This does not work, and the measured outcome is the point. When you let a raw model loose on a program with no harness, you do not get a stream of valid findings. You get the triager’s nightmare: a tiny bar of true positives and a huge bar of slop. Roughly 14% of what comes out is a real, exploitable finding. The rest is plausible-looking output, correct syntax, a CWE cited, that never had a reachable path to begin with.

The triager’s nightmare

That is not a hypothetical. It is the exact dynamic that pushed the curl project to shut its bug bounty program down, which Daniel Stenberg documented in detail: the rate of confirmed reports fell below 5% in 2025, and the program closed at the end of January 2026. The references worth reading in full:

Everything below is about closing the gap between that slop bar and a stream of real findings, using the same model.

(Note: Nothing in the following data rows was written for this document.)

-- ==== Sys2Proof/WellFormed.lean ====
section
/-! DEFINITION. Well-formed commands: the lengths and ranges that the spec gives what a command carries (R19, R73, R117, R125, R192, R372, R387, R393, R430, R433, R443). A command that is not well formed cannot reach the block by its interfaces; exec is total all the same. -/
namespace Sys2Proof

/-- The command carries what its interface can carry. -/
def Instr.wellFormed (i : Instr) : Bool :=
  match i with
  | .trainingComplete => true
  | .quiesce _ => true
  | .quiesceDrainDone => true
  | .resume _ => true
  | .clrmin _ => true
  | .tokrateUpdate _ rates => decide (rates.length = 16)
  | .powerGood => true
  | .keyLoad _ => true
  | .secverCommit _ => true
  | .dbgChallenge _ => true
  | .dbgUnlock _ => true
  | .dbgLock _ => true
  | .challengeExpire _ => true
  | .meshEvent => true
  | .supplyGlitch => true
  | .bootPlatLoad => true
  | .platLoad _ _ _ => true
  | .platAbort _ => true
  | .districtDrainDone _ => true
  | .replatApplyDone _ => true
  | .districtTrained _ => true
  | .resetIn _ => true
  | .sensorSample _ tj _ _ _ _ _ vcore => decide (tj.length = 64) && decide (vcore.length = 16)
  | .vinRise => true
  | .vinLow => true
  | .undervoltage => true
  | .overvoltage => true
  | .overcurrent => true
  | .vinReturn => true
  | .coolOkFall => true
  | .coolOkRise => true
  | .powerGovWithdraw _ => true
  | .powerGovReturn _ => true
  | .clrmax _ => true
  | .smbusBlockRead _ _ => true
  | .chalReq _ => true
  | .unlock _ _ => true
  | .regRead _ _ _ => true
  | .memRead _ _ _ _ => true
  | .memWrite _ _ _ _ => true
  | .halt _ _ => true
  | .fwChunk _ _ _ => true
  | .fwDone _ _ _ => true
  | .lock _ => true
  | .dbgEnChange _ => true
  | .packetIngress _ _ _ => true
  | .ingressHoldRelease _ _ => true
  | .policerRelease _ _ => true
  | .producerEnqueue _ => true
  | .replicationResume _ => true
  | .transmitOpportunity _ _ => true
  | .windfallSweep _ _ => true
  | .sprayCounterRelease _ _ => true
  | .bucketReturn _ _ _ => true
  | .reorderTimeout _ _ => true
  | .reorderRetire _ _ => true
  | .sampleSweep _ => true
  | .qmaxReset _ _ _ => true
  | .frameSlot _ _ => true
  | .linkFrameReceived _ _ _ _ => true
  | .replayTimeout _ _ => true
  | .ackProgressTimeout _ _ => true
  | .hello _ _ _ => true
  | .config _ _ => true
  | .creditInit _ _ => true
  | .trainingStateTimeout _ _ => true
  | .retrainInterval _ _ => true
  | .helloSend _ _ => true
  | .laneCtlOff _ _ => true
  | .offAck _ _ => true
  | .laneCtlOn _ _ => true
  | .onAck _ _ => true
  | .laneCtlRepeat _ _ => true
  | .laneCtlTimeout _ _ => true
  | .lnkDisable _ _ _ => true
  | .lnkRetrain _ _ => true
  | .skewWindowExpiry _ _ => true
  | .codewordReceived _ _ _ => true
  | .eqRequest _ _ => true
  | .eqTuneEnd _ _ _ => true
  | .idleEnter _ => true
  | .idleRetainExpire _ _ => true
  | .idleExit _ _ => true
  | .recal _ _ => true
  | .recalPassEnd _ _ => true
  | .eyeStart _ _ _ => true
  | .eyeAbort _ _ => true
  | .eyeScanDone _ _ _ => true
  | .serviceAlign _ _ => true
  | .serviceMessageDiscard _ _ => true
  | .timeMarker _ _ => true
  | .calRead _ => true
  | .calCapture _ adapted => adapted.all (fun e => decide (e.1 < 2048) && decide (e.2.length = 2))
  | .calWrite _ _ => true
  | .fwdRead _ _ _ => true
  | .fwdWrite _ _ _ => true
  | .exInsert _ _ _ => true
  | .exDelete _ _ _ => true
  | .exLookup _ _ _ => true
  | .liveInsert _ => true
  | .cordonSet _ => true
  | .cordonClr _ => true
  | .repair _ _ _ => true
  | .flip _ => true
  | .confirm _ => true
  | .batch _ => true
  | .segmentDigest => true
  | .learnRelay _ _ => true
  | .tod _ _ => true
  | .ppsEdge _ => true
  | .ref10Loss => true
  | .ppsMissing _ => true
  | .todOut _ => true
  | .sync _ _ => true
  | .syncSend _ => true
  | .delayReq _ _ => true
  | .delayReqSend _ _ => true
  | .delayResp _ _ => true
  | .elect _ _ => true
  | .electSend _ => true
  | .electionWin _ => true
  | .announce _ _ => true
  | .announceSend _ => true
  | .probe _ _ => true
  | .probeSend _ => true
  | .probeTimeout _ => true
  | .leave _ _ => true
  | .syncLossHoldover _ => true
  | .syncLossReelect _ => true
  | .holdoverLimit _ => true
  | .stepAdmitRestore _ => true
  | .tmbLoad _ => true
  | .arm _ _ => true
  | .activate _ _ => true
  | .disarm _ _ => true
  | .timetableActivation _ => true
  | .activationGraceEnd _ => true
  | .mapIntervalClose _ => true
  | .install _ => true
  | .uninstall _ _ => true
  | .withdraw _ _ => true
  | .lndQuery _ _ => true
  | .lndTrigger _ _ => true
  | .landingDelivery _ _ => true
  | .releaseInstant _ _ => true
  | .landingTimeout _ _ => true
  | .tombstoneExpire _ _ => true
  | .eaExpire _ => true
  | .fanoutCordonCheck _ _ => true
  | .contextRestoreDone _ => true
  | .fenceArm _ _ => true
  | .fenceDisarm _ => true
  | .fenceQuery _ => true
  | .setexp _ => true
  | .fenceTimeout _ => true
  | .cbRead _ _ => true
  | .cbWrite _ _ => true
  | .pgmLoad _ _ _ => true
  | .pgmUnload _ _ _ => true
  | .bind _ _ => true
  | .unbind _ _ => true
  | .rebind _ _ => true
  | .handoverComplete _ => true
  | .bindQuery _ _ => true
  | .restart _ _ => true
  | .tfWrite _ _ => true
  | .tfRead _ _ => true
  | .yardFlush _ _ _ => true
  | .millNop _ => true
  | .millYield _ => true
  | .millJmp _ => true
  | .millBrz _ => true
  | .millBrnz _ => true
  | .millMovi _ => true
  | .millAlu _ => true
  | .millAlui _ => true
  | .millLdx _ => true
  | .millStx _ => true
  | .millTld _ => true
  | .millTst _ => true
  | .millTzero _ => true
  | .millTmma _ => true
  | .millTadd _ => true
  | .millTmul _ => true
  | .millTscale _ => true
  | .millTlut _ => true
  | .millTcvt _ => true
  | .millTred _ => true
  | .millTq _ => true
  | .millTdq _ => true
  | .millSend _ => true
  | .millSendt _ => true
  | .millTrig _ => true
  | .millDone _ => true
  | .millBar _ => true
  | .millStep _ => true
  | .millYput _ => true
  | .millYget _ => true
  | .millYnext _ => true
  | .millYflush _ => true
  | .accessComplete _ => true
  | .yardWaitEnd _ => true
  | .sliceBoundary _ => true
  | .teardownStart _ _ => true
  | .teardownSweepEnd _ => true
  | .teardownRelease _ _ => true
  | .teardownQuery _ _ => true
  | .engHello _ _ => true
  | .engineStatus _ _ => true
  | .engineAck _ _ _ => true
  | .keepalive _ => true
  | .engineCmdRetry _ _ => true
  | .engineLost _ _ => true
  | .dropRingRetry _ _ => true
  | .mislock _ _ _ _ => true
  | .optCal _ _ => true
  | .optCalPassEnd _ _ => true
  | .flySet _ _ => true
  | .flyClear _ _ => true
  | .flyoverCut _ _ => true
  | .flyOffAckDeadline _ _ => true
  | .flyVerify _ _ _ _ => true
  | .flyOffInstant _ _ => true
  | .flySwitchTimeout _ _ => true
  | .leaseGrant _ => true
  | .leaseRenew _ => true
  | .leaseRelease _ => true
  | .leaseExpiry _ => true
  | .partQuery _ _ _ => true
  | .partDrain _ _ _ => true
  | .partReturn _ _ _ => true
  | .partZero _ _ _ => true
  | .partTest _ _ _ => true
  | .partTestEnd _ _ _ => true
  | .drainwaitRelease _ _ => true
  | .cruiseSave _ => true
  | .fullSelfTest _ => true
  | .selfTestEnd failedEngines failedBanks => failedEngines.all (fun e => decide (e < 1536)) && failedBanks.all (fun b => decide (b < 4096))
  | .thermalGovWithdraw _ _ => true
  | .thermalGovReturn _ _ => true
  | .jrnl _ _ => true
  | .jrnlAck _ _ => true
  | .pull _ => true
  | .spareAbort _ => true
  | .pullRequest _ _ => true
  | .hdr _ _ => true
  | .twinSnap _ _ => true
  | .twinEnd _ _ => true
  | .nack _ _ => true
  | .pullTimeout _ => true
  | .mirrorAckSend _ _ => true
  | .perst _ => true
  | .perstDeassert _ link mps mrrs => decide (1 ≤ link.speed.toNat) && decide (link.speed.toNat ≤ 6) && decide (link.width.toNat ≤ 3) && decide (mps.toNat ≤ 2) && decide (mrrs.toNat ≤ 5)
  | .flr _ => true
  | .bar0BadAccess _ _ => true
  | .bar2Access _ _ _ _ => true
  | .registerWrite _ off _ => decide (off.toNat % 4 = 0)
  | .lowWordRead _ rd => decide (rd.off.toNat % 4 = 0)
  | .claim _ => true
  | .hostRenew _ => true
  | .hostYield _ => true
  | .force _ _ => true
  | .hostLeaseLapse _ => true
  | .dmaProd _ _ _ => true
  | .dmaDescriptorDone _ _ desc _ _ _ => decide (desc.length = 32)
  | .dmaReset _ _ => true
  | .msixHoldoffEnd _ _ _ => true
  | .fwInfo _ => true
  | .flashRead _ => true
  | .platWrite _ _ => true
  | .setActive _ _ => true
  | .partialWrite _ _ => true
  | .fwWrite _ _ => true
  | .attest _ => true
  | .tlySel _ _ => true
  | .snapNow _ _ => true
  | .snapAt _ _ => true
  | .blockAt _ _ => true
  | .snapCancel _ _ => true
  | .blockSnap _ _ => true
  | .snapshotInstant _ => true
  | .snapshotCopyDone => true
  | .tagRecord _ words => decide (words.length = 8)

end Sys2Proof
end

Configuration beats capability
#

Configuration beats capability

The central thesis. The same frontier model (Claude, GPT-5.5, Gemini) gives you a low number or a high number depending on how you orchestrate it. The bug is not in the model. It is in the harness, which I define as all the plumbing around the model: prompts, tools, validators, orchestration.

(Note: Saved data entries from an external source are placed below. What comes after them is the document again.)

/-- Settles O11: the own block of a grant, of an end and of a pending claim; the status is the last thing each command writes. -/
theorem hostLeaseCommandsComplete : Obligations.HostLeaseCommandsComplete := by
  refine ⟨fun p s live boots free => ?_, fun p s i ho which => ?_, fun p q s live boots other ne => ?_, fun p s ho => ?_,
    fun p nonce since s live boots stranger claim soon => ?_, fun dt q s held late => ?_, fun p s i ⟨live, boots, stranger⟩ which => ?_,
    fun p nonce s ⟨live, boots, stranger⟩ bad => ?_⟩
  · refine completes_portWrite rfl live boots ?_
    rw [free]
    have own := (hostLease_hostTake p 0 (grantHost p s)).trans (hostLease_grantHost p s)
    simp only [State.hostLease, Prod.mk.injEq] at own
    obtain ⟨owner, last, _⟩ := own
    exact ⟨owner, last, hostTake_status p 0 _⟩
  · obtain ⟨live, boots, owns⟩ := ho
    have own := hostLease_hostTake p 0 (renewHost s)
    simp only [State.hostLease, Prod.mk.injEq] at own
    obtain ⟨owner, last, pend⟩ := own
    have outcome := And.intro (owner.trans owns) (And.intro last (And.intro pend (hostTake_status p 0 (renewHost s))))
    rcases which with rfl | rfl
    · refine completes_portWrite rfl live boots ?_
      rw [owns]
      dsimp only
      rw [if_pos rfl]
      exact outcome
    · refine completes_portWrite rfl live boots ?_
      rw [if_pos owns]
      exact outcome
  · refine completes_portWrite rfl live boots ?_
    rw [other]
    dsimp only
    rw [if_neg ne]
    exact pendClaim_outcome ne other
  · obtain ⟨live, boots, owns⟩ := ho
    refine completes_portWrite rfl live boots ?_
    rw [if_pos owns]
    have own := (hostLease_hostTake p 0 (endHostLease s)).trans (hostLease_endHostLease owns)
    refine ⟨fun none => ?_, fun c some => ?_, ?_, hostTake_status p 0 _⟩
    · rw [none] at own
      exact congrArg (·.1) own
    · rw [some] at own
      exact ⟨congrArg (·.1) own, congrArg (·.2.1) own⟩
    · cases hp : s.hst.pend with
      | none => rw [hp] at own; exact congrArg (·.2.2) own
      | some c => rw [hp] at own; exact congrArg (·.2.2) own
  · refine completes_portWrite rfl live boots ?_
    rw [if_neg stranger, claim]
    dsimp only
    rw [if_pos ⟨rfl, rfl, soon⟩]
    have own := (hostLease_hostTake p 0 (grantHost p s)).trans (hostLease_grantHost p s)
    exact ⟨congrArg (·.1) own, congrArg (·.2.1) own, congrArg (·.2.2) own, hostTake_status p 0 _⟩
  · have here : (elapse dt s).hst = s.hst := elapse_kept.e_hst
    have run : exec (.hostLeaseLapse dt) s = .next (endHostLease (elapse dt s)) := by
      refine congrArg Host.Outcome.next (if_pos ?_)
      rw [here, held, elapse_clk, decide_eq_true late]
      rfl
    have own := hostLease_endHostLease (s := elapse dt s) (q := q) (by rw [here, held])
    rw [here, elapse_clk] at own
    refine completes_next run ⟨fun none => ?_, fun c some => ?_⟩
    · rw [none] at own
      exact congrArg (·.1) own
    · rw [some] at own
      exact ⟨congrArg (·.1) own, congrArg (·.2.1) own⟩
  · rcases which with rfl | rfl <;> exact completes_portWrite rfl live boots (if_neg stranger)
  · refine completes_portWrite rfl live boots ?_
    rw [if_neg stranger]
    cases hp : s.hst.pend with
    | none => rfl
    | some c =>
      refine if_neg fun ⟨mine, same, soon⟩ => ?_
      exact absurd (bad c hp mine same) (Nat.not_lt.2 soon)

end

/-! SUPPORT. PERST#, FLR and the BAR2 window (R382 to R390): what a reset of a port leaves of it and of the host lease. -/
namespace Sys2Proof.Machine
open Sys2Proof

section
variable {p q : HPort} {s t : State}

/-- A port as a reset leaves it, its link and configuration aside: no window, no interrupts, no channels. -/
def portCleared (p : HPort) (s : State) : State := s.modHost p (fun h => { h with win := 0, irq := [], msix := [], pba := [], dma := [] })
/-- The port's pending claim is withdrawn. -/
def claimDropped (p : HPort) (s : State) : State :=
  match s.hst.pend with
  | some c => if c.port = p then { s with hst.pend := none } else s
  | none => s

theorem resetPort_parts (p : HPort) (s : State) : resetPort p s =
    let u := claimDropped p (portCleared p s)
    if u.hst.owner = some p then endHostLease u else u := rfl

theorem claimDropped_pend (p : HPort) (s : State) : ∀ c, (claimDropped p s).hst.pend = some c → c.port ≠ p := by
  intro c hc
  unfold claimDropped at hc
  split at hc
  · next d hd =>
    split at hc
    · cases hc
    · next ne =>
      rw [hd] at hc
      cases hc
      exact ne
  · next none =>
    rw [none] at hc
    cases hc

theorem claimDropped_host (p q : HPort) (s : State) : (claimDropped p s).host q = s.host q := by
  unfold claimDropped
  split
  · split
    · cases q <;> rfl
    · rfl
  · rfl

/-- A reset ends the port's lease and withdraws its claim (R384). -/
theorem resetPort_lease (p : HPort) (s : State) : (resetPort p s).hst.owner ≠ some p ∧ ∀ c, (resetPort p s).hst.pend = some c → c.port ≠ p := by
  rw [resetPort_parts]
  have dropped := claimDropped_pend p (portCleared p s)
  generalize claimDropped p (portCleared p s) = u at dropped
  dsimp only
  split
  · next owns =>
    have own := hostLease_endHostLease owns
    cases hp : u.hst.pend with
    | none =>
      rw [hp] at own
      refine ⟨?_, fun c hc => absurd ((congrArg (·.2.2) own).symm.trans hc) (by simp)⟩
      rw [show (endHostLease u).hst.owner = none from congrArg (·.1) own]
      simp
    | some c =>
      rw [hp] at own
      refine ⟨?_, fun d hd => absurd ((congrArg (·.2.2) own).symm.trans hd) (by simp)⟩
      rw [show (endHostLease u).hst.owner = some c.port from congrArg (·.1) own]
      exact fun same => dropped c hp (Option.some.inj same)
  · next free => exact ⟨free, dropped⟩

/-- The end of a lease leaves the reset port reset. -/
theorem resetPort_port (p : HPort) (s : State) : ∃ irq pba, (resetPort p s).host p = { s.host p with win := 0, irq := irq, msix := [], pba := pba, dma := [] } := by
  rw [resetPort_parts]
  have cleared : (claimDropped p (portCleared p s)).host p = { s.host p with win := 0, irq := [], msix := [], pba := [], dma := [] } := by
    rw [claimDropped_host, portCleared, modHost_host_self]
  generalize claimDropped p (portCleared p s) = u at cleared
  dsimp only
  split
  · obtain ⟨irq, pba, e⟩ := signalled_endHostLease u p
    exact ⟨irq, pba, e.trans (by rw [cleared])⟩
  · exact ⟨[], [], cleared⟩

theorem hst_modHost_owner (p : HPort) (f : HostPort → HostPort) (s : State) : (s.modHost p f).hst.owner = s.hst.owner ∧ (s.modHost p f).hst.pend = s.hst.pend :=
  ⟨congrArg (·.1) (hostLease_modHost p f s), congrArg (·.2.2) (hostLease_modHost p f s)⟩

/-- A byte of memory after a write: the byte written, where the write reaches it inside the capacity. -/
theorem wrMem_byte (s : State) (a : Nat) (d : List Byte) (b : Nat) :
    tget 0 (wrMem s a d).ram b = if a ≤ b ∧ b < a + d.length ∧ b < s.capacity then d.getD (b - a) 0 else tget 0 s.ram b := by
  rw [wrMem_tget, List.length_take]
  by_cases h : a ≤ b ∧ b < a + d.length ∧ b < s.capacity
  · obtain ⟨lo, hi, cap⟩ := h
    rw [if_pos ⟨lo, by omega⟩, if_pos ⟨lo, hi, cap⟩, List.getElem?_take_of_lt (by omega), List.getD_eq_getElem?_getD]
  · rw [if_neg h, if_neg (by omega)]

end
end Sys2Proof.Machine

section
open Sys2Proof Sys2Proof.Machine

/-- Settles O12: PERST# and FLR are a reset of the port; the window reads and writes memory behind the count of what lies beyond it. -/
theorem hostPortsComplete : Obligations.HostPortsComplete := by
  refine ⟨fun p s => ?_, fun p link mps mrrs s => ?_, fun p s live => ?_, fun p s live => ?_, fun p off len a s live boots ha => ?_,
    fun p off len data a s ho ha => ?_⟩
  · obtain ⟨irq, pba, port⟩ := resetPort_port p s
    obtain ⟨owner, claim⟩ := resetPort_lease p s
    refine completes_next rfl ⟨?_, ?_, ?_, ?_, ?_, ?_, ?_, ?_, ?_, ?_⟩
    · rw [modHost_host_self]
    · rw [modHost_host_self]
    · rw [modHost_host_self, port]
    · rw [modHost_host_self]
    · rw [modHost_host_self, port]
    · rwa [(hst_modHost_owner p _ _).1]
    · rwa [(hst_modHost_owner p _ _).2]
    · rw [State.modHost_kept.e_glb, resetPort_kept.e_glb]
    · rw [State.modHost_kept.e_res, resetPort_kept.e_res]
    · rw [State.modHost_kept.e_ram, resetPort_kept.e_ram]
  · refine completes_next rfl ?_
    unfold answerConfig
    rw [State.modHost_kept.e_glb, modHost_host_self]
    have others (q : HPort) (ne : q ≠ p) := modHost_host_of_ne s (fun h => { h with
      perst := false, speed := link.speed, width := link.width, flit := link.flit, cfg := { h.cfg with mps := mps, mrrs := mrrs } }) ne
    by_cases off : s.glb.state = .reset
    · rw [if_pos (beq_iff_eq.2 off), if_pos off]
      exact ⟨modHost_host_self s p _, others, (hst_modHost_owner p _ s).1, State.modHost_kept.e_glb, State.modHost_kept.e_res, State.modHost_kept.e_ram,
        State.modHost_kept.e_out⟩
    · rw [if_neg (by simpa using off), if_neg off]
      refine ⟨modHost_host_self s p _, others, (hst_modHost_owner p _ s).1, State.modHost_kept.e_glb, State.modHost_kept.e_res, State.modHost_kept.e_ram,
        congrArg (_ :: ·) State.modHost_kept.e_out⟩
  · have run : exec (.flr p) s = .next (resetPort p s) := congrArg Host.Outcome.next (if_neg (by simp [live]))
    obtain ⟨irq, pba, port⟩ := resetPort_port p s
    obtain ⟨owner, claim⟩ := resetPort_lease p s
    refine completes_next run ⟨?_, ?_, ?_, ?_, owner, claim, resetPort_kept.e_glb, resetPort_kept.e_res, resetPort_kept.e_ram⟩
    · rw [port, live]
    · rw [port]
    · rw [port]
    · rw [port]
  · exact ⟨completes_next rfl (if_neg (by simp [live])), completes_next rfl (if_neg (by simp [live]))⟩
  · have reads : ∃ u, exec (.bar2Access p off len none) s = .next (emit (.hostRead p (some (rdMem s a len))) u) ∧ u.ram = s.ram := by
      refine ⟨if s.capacity < a + len then count (evNo 2 0x001 (portIdx p)) s else s, ?_, ?_⟩
      · subst ha
        exact congrArg Host.Outcome.next ((if_neg (by simp [live])).trans (if_pos boots))
      · split
        · exact count_kept.e_ram
        · rfl
    obtain ⟨u, run, ram⟩ := reads
    exact completes_next run ⟨rfl, ram⟩
  · obtain ⟨live, boots, owns⟩ := ho
    have counted : ∃ u, exec (.bar2Access p off len (some data)) s = .next (wrMem u a data) ∧ u.ram = s.ram ∧ u.capacity = s.capacity := by
      refine ⟨if s.capacity < a + data.length then count (evNo 2 0x001 (portIdx p)) s else s, ?_, ?_, ?_⟩
      · subst ha
        exact congrArg Host.Outcome.next ((if_neg (by simp [live])).trans (hostWrite_owner live boots owns))
      · split
        · exact count_kept.e_ram
        · rfl
      · split
        · exact congrArg (fun n : Nv => if n.mem128 then _ else _) count_kept.e_nv
        · rfl
    obtain ⟨u, run, ram, cap⟩ := counted
    exact completes_next run fun b => by rw [wrMem_byte, ram, cap]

The “14% or 80%” is an illustrative framing, not a single measured pair. The published before-and-after pairs land in that same range though: XBOW reports roughly 25% to 79% with their alloy and harness work, and the broader “the harness is 80% of the performance, the model is 20%” thesis is laid out by Strobes. The point is the spread, and that it comes from configuration, not from the weights.

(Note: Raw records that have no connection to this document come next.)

-- ==== Sys2Proof/Machine/Channel.lean ====
section
/-! DEFINITION. The channel table and the dispatcher (R270-R286, R293, R306-R309), and completion (R279-R281, R292). -/

namespace Sys2Proof.Machine

/-! ### Channel entries (Table 9.1) -/

def State.chPi (s : State) (ch : Nat) : Nat := fld (s.chW ch 3) 31 0
def State.chCi (s : State) (ch : Nat) : Nat := fld (s.chW ch 4) 31 0
def State.cplPi (s : State) (ch : Nat) : Nat := fld (s.chW ch 4) 63 32
def State.cplCi (s : State) (ch : Nat) : Nat := fld (s.chW ch 3) 63 32
/-- Records written and not yet copied: (PI − CI) mod 2^32. -/
def State.chWaiting (s : State) (ch : Nat) : Nat := (s.chPi ch + 2 ^ 32 - s.chCi ch) % 2 ^ 32

/-- The dispatcher serves partition p: the device has booted, and neither a fatal event, a thermal stop (R413) nor a partition
reset (Table 12.4) holds it. -/
def State.dispatchOn (s : State) (p : Nat) : Bool :=
  s.boot.stage == 5 && !s.hw.fatal && !s.power.thermStop && (s.host p).preset == .none && !(s.host p).fatal

/-- The owned members of cluster set cs of partition p, ascending (Table 9.22). -/
def State.cset (s : State) (p cs : Nat) : List Nat :=
  (upTo 256).filter fun c => bitW (s.reg (aCSet p cs (c / 64))) (c % 64) && (s.part p).clusters.contains c

/-- Requests of function fn of port p to host memory: sent, held while it is in D3hot, or refused (R384, R386, R392, R393). -/
inductive HostWay where
  | open | held | denied
  deriving DecidableEq, Repr
def State.hostWay (s : State) (p fn : Nat) : HostWay :=
  let h := s.host p
  if !h.bme.contains fn || ((s.part p).ideRequired && h.ideSecure.isEmpty) || !h.ideInsecure.isEmpty then .denied
  else if h.d3hot.contains fn then .held else .open

/-- R272: an entry passes the arming check. -/
def State.armOk (s : State) (p ch : Nat) : Bool :=
  let w0 := s.chW ch 0
  let w1 := s.chW ch 1
  let w2 := s.chW ch 2
  let r := fld w1 5 0
  let c := fld w2 5 0
  decide (4 ≤ r) && decide (r ≤ 16) && decide (4 ≤ c) && decide (c ≤ 16)
    && (bitW w0 12 || (s.chk p [pW] (fld w1 63 6 * 64) (64 * 2 ^ r)).isOk)
    && (bitW w0 13 || (s.chk p [pW] (fld w2 63 6 * 64) (32 * 2 ^ c)).isOk)
    && !(s.cset p (fld w0 11 8)).isEmpty

/-- The cache holds the static words of 256 channels; beyond them the least recently dispatched is evicted (R273). -/
def State.evict (s : State) (keep : Nat) : State :=
  let l := s.chans.filter fun q => q.2.cached && q.1 != keep
  if l.length < 256 then s
  else
    match l.foldl (fun b q => match b with
      | none => some q
      | some x => if q.2.recency < x.2.recency then some q else some x) none with
    | none => s
    | some q => s.setChan q.1 { q.2 with cached := false }
/-- Load words 0, 1, 2 and 6 of an entry, and write its PART. -/
def State.loadChan (s : State) (p ch : Nat) : State :=
  let s1 := s.setChW ch 0 (setFld (s.chW ch 0) 33 32 p)
  (s1.setChan ch { s1.chan ch with gen := some (fld (s1.chW ch 0) 7 4), live := true, cached := true, w0 := s1.chW ch 0, w1 := s1.chW ch 1
                                   w2 := s1.chW ch 2, w6 := s1.chW ch 6, recency := s1.nextId }).evict ch
/-- R272: a channel is armed or re-armed. -/
def State.armChan (s : State) (p ch : Nat) : State :=
  if s.armOk p ch then s.loadChan p ch else s.haltChan ch .illegalCommand 0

The reason I believe this is not vibes, it is the spread in the public numbers. Two researchers can run the same Claude, the same GPT, the same Gemini, and get results that differ by an order of magnitude. A few data points that anchor it:

  • Claude alone on real-world vulnerability detection: roughly 14% true positive rate across 800k lines of code (Semgrep).
  • The same Claude wired into a hybrid with Semgrep running first: 61% precision with a large recall improvement on IDOR (Semgrep, AI-powered detection). Same model, twenty-seven points of false positive rate removed by a structural change.
  • XBOW on the same Sonnet 4.0: 57.5% solve rate solo, 68.8% when alternated with another provider in the same thread (XBOW Alloy Agents).

Capability is the cheapest variable to switch. Anyone can buy a frontier model this quarter. The configuration around it is what compounds.

Go deeper:


The myth to kill: bigger context is not better
#

The myth to kill

The single most common mistake I see: people assume a detailed prompt plus a huge context equals better findings. The opposite is true past a surprisingly small point.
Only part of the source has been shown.